### Task
Print the lines in the listing below that fall between the line with "def kslice (d" and the line with "def psize (d", those two lines included, exactly as they stand and with nothing else.

┌──

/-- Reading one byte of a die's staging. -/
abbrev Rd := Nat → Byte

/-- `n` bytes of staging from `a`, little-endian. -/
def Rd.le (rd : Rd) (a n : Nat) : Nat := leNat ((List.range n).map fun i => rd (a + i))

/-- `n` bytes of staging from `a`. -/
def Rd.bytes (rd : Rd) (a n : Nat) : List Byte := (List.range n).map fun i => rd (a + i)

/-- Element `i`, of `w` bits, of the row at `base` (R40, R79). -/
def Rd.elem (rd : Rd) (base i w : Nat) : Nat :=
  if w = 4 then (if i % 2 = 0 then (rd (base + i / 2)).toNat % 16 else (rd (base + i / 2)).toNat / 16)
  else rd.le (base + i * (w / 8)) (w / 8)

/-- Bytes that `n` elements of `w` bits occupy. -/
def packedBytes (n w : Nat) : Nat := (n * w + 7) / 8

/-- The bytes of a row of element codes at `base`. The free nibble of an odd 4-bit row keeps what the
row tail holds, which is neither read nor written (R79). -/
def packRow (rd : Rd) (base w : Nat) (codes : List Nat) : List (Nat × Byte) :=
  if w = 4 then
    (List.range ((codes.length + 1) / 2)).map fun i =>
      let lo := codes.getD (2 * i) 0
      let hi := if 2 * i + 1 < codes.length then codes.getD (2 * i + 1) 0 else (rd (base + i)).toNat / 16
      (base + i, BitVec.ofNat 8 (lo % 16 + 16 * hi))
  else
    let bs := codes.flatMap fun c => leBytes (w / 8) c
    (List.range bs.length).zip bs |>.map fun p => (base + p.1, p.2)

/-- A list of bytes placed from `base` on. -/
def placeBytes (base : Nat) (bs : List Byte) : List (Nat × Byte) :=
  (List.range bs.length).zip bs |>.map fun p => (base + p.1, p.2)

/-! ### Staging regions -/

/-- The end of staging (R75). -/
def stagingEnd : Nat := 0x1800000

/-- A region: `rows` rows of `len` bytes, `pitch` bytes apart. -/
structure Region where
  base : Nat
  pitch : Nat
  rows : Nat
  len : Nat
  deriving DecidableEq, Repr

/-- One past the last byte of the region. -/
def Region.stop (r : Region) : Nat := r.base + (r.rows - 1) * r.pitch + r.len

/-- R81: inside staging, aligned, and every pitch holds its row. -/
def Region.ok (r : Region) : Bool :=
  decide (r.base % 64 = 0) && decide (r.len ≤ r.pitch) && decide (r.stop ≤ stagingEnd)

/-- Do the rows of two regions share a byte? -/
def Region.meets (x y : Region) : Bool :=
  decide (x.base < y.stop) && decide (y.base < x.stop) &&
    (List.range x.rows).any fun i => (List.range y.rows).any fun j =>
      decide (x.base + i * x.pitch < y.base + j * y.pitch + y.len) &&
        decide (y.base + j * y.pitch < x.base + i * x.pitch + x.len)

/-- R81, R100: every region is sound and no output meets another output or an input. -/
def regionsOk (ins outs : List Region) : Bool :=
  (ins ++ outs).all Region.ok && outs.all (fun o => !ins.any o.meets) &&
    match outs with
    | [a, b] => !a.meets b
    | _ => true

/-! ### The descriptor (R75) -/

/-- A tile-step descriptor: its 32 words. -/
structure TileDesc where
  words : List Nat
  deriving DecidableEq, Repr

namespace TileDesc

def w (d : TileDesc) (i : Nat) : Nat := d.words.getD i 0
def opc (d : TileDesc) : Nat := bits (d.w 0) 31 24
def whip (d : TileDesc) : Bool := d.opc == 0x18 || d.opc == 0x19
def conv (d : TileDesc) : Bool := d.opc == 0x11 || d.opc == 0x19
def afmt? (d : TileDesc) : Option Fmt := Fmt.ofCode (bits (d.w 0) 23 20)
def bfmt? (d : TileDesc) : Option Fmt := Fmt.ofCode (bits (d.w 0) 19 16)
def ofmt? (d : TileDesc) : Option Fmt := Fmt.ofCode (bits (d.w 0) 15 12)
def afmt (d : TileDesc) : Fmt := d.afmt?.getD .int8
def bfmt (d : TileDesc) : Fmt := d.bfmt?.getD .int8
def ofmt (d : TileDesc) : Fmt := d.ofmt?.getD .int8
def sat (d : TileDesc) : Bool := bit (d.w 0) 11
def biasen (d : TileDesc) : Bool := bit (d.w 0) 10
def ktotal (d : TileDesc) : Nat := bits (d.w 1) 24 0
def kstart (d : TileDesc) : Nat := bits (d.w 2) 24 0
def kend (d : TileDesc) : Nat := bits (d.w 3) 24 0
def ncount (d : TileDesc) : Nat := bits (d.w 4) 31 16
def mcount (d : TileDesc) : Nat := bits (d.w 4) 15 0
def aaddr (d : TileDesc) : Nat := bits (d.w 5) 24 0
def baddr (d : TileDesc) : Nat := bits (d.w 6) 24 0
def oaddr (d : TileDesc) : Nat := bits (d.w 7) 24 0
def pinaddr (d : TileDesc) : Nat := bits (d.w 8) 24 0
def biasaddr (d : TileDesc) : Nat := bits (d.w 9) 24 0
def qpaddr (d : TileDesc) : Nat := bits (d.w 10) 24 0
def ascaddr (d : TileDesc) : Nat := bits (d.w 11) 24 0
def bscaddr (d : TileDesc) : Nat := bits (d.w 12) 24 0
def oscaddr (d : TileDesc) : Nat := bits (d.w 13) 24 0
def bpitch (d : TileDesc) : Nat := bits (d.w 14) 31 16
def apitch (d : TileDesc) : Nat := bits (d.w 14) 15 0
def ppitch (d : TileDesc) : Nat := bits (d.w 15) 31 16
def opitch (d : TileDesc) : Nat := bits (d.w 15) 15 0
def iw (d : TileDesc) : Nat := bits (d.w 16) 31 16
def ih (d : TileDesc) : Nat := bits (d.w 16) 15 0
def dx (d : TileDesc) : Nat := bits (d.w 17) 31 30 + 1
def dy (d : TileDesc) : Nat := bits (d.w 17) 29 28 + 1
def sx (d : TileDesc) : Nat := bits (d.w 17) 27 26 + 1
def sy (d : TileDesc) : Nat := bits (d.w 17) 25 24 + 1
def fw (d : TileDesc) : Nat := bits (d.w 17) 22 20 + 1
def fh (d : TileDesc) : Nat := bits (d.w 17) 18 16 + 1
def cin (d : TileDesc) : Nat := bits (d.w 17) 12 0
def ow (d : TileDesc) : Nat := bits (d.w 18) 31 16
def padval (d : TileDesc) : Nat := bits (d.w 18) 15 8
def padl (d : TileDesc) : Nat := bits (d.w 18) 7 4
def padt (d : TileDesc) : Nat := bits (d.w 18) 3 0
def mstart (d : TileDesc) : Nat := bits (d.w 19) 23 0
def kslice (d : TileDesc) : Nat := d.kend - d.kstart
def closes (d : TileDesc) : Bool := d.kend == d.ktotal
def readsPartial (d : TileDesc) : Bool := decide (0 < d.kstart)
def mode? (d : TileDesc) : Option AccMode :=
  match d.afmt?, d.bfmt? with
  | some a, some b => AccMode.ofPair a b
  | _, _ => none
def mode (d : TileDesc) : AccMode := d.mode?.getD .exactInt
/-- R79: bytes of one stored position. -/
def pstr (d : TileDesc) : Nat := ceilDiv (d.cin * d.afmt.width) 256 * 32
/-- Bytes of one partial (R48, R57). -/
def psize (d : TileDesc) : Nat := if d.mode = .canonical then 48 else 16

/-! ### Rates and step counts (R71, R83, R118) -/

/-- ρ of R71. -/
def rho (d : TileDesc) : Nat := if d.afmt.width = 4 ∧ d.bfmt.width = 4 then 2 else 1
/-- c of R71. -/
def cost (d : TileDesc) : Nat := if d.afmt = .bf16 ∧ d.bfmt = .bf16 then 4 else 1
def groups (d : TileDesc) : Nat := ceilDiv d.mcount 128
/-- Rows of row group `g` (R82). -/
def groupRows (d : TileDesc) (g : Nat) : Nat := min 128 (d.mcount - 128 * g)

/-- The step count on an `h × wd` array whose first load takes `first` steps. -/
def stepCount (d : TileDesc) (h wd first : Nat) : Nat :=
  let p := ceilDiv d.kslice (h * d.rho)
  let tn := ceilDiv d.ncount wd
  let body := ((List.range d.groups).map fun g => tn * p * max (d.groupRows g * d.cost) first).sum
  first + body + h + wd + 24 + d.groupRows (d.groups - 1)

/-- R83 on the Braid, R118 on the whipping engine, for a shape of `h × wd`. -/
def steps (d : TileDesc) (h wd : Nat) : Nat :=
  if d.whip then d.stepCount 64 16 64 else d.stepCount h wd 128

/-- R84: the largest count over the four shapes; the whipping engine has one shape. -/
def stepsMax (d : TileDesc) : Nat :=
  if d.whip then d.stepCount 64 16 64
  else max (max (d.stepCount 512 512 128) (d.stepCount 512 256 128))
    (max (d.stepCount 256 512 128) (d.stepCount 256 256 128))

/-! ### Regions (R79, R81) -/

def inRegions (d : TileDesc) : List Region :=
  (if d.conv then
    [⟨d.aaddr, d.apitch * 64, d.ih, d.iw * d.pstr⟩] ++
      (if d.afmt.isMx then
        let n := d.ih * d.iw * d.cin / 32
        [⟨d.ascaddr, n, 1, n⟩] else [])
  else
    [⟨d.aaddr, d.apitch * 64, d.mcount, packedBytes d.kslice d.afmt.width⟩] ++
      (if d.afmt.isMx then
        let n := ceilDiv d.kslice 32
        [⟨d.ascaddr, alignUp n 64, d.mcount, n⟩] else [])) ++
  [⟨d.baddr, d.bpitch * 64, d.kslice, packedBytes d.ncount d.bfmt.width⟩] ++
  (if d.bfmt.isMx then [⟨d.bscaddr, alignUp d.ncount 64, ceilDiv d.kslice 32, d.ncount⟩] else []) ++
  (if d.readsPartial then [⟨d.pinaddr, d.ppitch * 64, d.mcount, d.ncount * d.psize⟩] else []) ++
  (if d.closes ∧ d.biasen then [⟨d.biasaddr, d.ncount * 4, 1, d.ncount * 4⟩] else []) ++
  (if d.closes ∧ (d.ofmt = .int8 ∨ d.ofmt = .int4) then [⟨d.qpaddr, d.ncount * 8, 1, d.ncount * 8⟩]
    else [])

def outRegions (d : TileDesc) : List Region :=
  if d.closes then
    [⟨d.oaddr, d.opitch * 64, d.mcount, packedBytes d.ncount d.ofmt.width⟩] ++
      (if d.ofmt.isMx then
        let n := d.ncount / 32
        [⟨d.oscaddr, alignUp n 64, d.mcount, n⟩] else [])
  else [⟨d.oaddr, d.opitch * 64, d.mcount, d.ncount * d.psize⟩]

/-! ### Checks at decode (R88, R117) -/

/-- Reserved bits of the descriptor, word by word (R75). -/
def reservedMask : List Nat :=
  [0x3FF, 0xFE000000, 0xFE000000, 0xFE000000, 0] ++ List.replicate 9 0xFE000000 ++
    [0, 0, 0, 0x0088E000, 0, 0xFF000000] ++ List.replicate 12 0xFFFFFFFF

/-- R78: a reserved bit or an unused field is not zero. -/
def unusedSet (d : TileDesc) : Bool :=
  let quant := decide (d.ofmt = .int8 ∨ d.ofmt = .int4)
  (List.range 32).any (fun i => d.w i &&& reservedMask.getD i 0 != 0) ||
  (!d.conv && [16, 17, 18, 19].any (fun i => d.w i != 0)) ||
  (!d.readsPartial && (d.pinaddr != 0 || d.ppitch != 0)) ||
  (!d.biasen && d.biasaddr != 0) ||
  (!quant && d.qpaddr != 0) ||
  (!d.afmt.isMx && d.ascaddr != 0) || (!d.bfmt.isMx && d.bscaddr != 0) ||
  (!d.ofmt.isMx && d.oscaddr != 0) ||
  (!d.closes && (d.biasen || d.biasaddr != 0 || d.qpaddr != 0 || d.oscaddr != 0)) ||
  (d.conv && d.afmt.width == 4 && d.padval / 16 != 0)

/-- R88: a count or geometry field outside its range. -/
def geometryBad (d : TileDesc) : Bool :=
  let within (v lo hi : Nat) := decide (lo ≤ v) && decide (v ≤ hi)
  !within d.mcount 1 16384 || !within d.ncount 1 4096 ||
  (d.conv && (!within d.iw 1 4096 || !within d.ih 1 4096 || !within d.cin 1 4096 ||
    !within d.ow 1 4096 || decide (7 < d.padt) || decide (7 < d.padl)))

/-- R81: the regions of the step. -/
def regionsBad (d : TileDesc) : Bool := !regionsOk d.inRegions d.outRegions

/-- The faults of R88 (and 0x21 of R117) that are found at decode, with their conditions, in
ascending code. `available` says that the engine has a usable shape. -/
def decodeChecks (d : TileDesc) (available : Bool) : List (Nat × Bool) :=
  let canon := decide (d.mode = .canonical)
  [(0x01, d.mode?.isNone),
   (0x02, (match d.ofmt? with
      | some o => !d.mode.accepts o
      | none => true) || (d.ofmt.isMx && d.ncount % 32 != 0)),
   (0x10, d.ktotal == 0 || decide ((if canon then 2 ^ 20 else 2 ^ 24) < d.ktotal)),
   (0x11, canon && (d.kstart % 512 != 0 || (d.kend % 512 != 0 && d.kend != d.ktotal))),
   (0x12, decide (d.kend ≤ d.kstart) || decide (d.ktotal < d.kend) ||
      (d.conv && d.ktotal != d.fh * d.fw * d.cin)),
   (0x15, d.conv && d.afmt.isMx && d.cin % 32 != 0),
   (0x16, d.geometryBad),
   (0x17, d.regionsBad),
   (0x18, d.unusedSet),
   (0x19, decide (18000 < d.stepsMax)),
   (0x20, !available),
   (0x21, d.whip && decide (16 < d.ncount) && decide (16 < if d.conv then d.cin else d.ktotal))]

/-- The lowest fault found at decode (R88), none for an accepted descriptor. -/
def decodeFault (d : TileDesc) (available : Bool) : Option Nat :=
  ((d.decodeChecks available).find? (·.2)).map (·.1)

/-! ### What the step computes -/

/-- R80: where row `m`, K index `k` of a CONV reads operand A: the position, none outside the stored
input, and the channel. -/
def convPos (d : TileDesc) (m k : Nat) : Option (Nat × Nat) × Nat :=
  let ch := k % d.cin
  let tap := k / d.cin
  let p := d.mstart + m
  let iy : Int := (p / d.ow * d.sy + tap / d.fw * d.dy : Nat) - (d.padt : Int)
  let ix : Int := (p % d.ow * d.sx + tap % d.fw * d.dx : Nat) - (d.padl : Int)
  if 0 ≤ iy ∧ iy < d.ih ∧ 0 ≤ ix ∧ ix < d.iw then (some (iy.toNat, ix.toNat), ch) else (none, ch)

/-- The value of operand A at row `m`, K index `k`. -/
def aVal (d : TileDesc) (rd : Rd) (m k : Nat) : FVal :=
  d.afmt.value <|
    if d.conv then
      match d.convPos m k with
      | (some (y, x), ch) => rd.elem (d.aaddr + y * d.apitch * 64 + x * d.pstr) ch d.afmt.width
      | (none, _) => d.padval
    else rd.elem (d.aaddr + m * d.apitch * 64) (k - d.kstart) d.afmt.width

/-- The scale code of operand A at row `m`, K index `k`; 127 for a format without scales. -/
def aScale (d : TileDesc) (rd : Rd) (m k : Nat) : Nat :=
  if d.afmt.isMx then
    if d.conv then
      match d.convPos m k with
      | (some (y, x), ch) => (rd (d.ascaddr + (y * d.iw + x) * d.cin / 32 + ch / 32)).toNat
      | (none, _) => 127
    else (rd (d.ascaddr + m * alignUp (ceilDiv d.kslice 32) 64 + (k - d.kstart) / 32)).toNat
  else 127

└──

### Response to the exercise
def kslice (d : TileDesc) : Nat := d.kend - d.kstart
def closes (d : TileDesc) : Bool := d.kend == d.ktotal
def readsPartial (d : TileDesc) : Bool := decide (0 < d.kstart)
def mode? (d : TileDesc) : Option AccMode :=
  match d.afmt?, d.bfmt? with
  | some a, some b => AccMode.ofPair a b
  | _, _ => none
def mode (d : TileDesc) : AccMode := d.mode?.getD .exactInt
/-- R79: bytes of one stored position. -/
def pstr (d : TileDesc) : Nat := ceilDiv (d.cin * d.afmt.width) 256 * 32
/-- Bytes of one partial (R48, R57). -/
def psize (d : TileDesc) : Nat := if d.mode = .canonical then 48 else 16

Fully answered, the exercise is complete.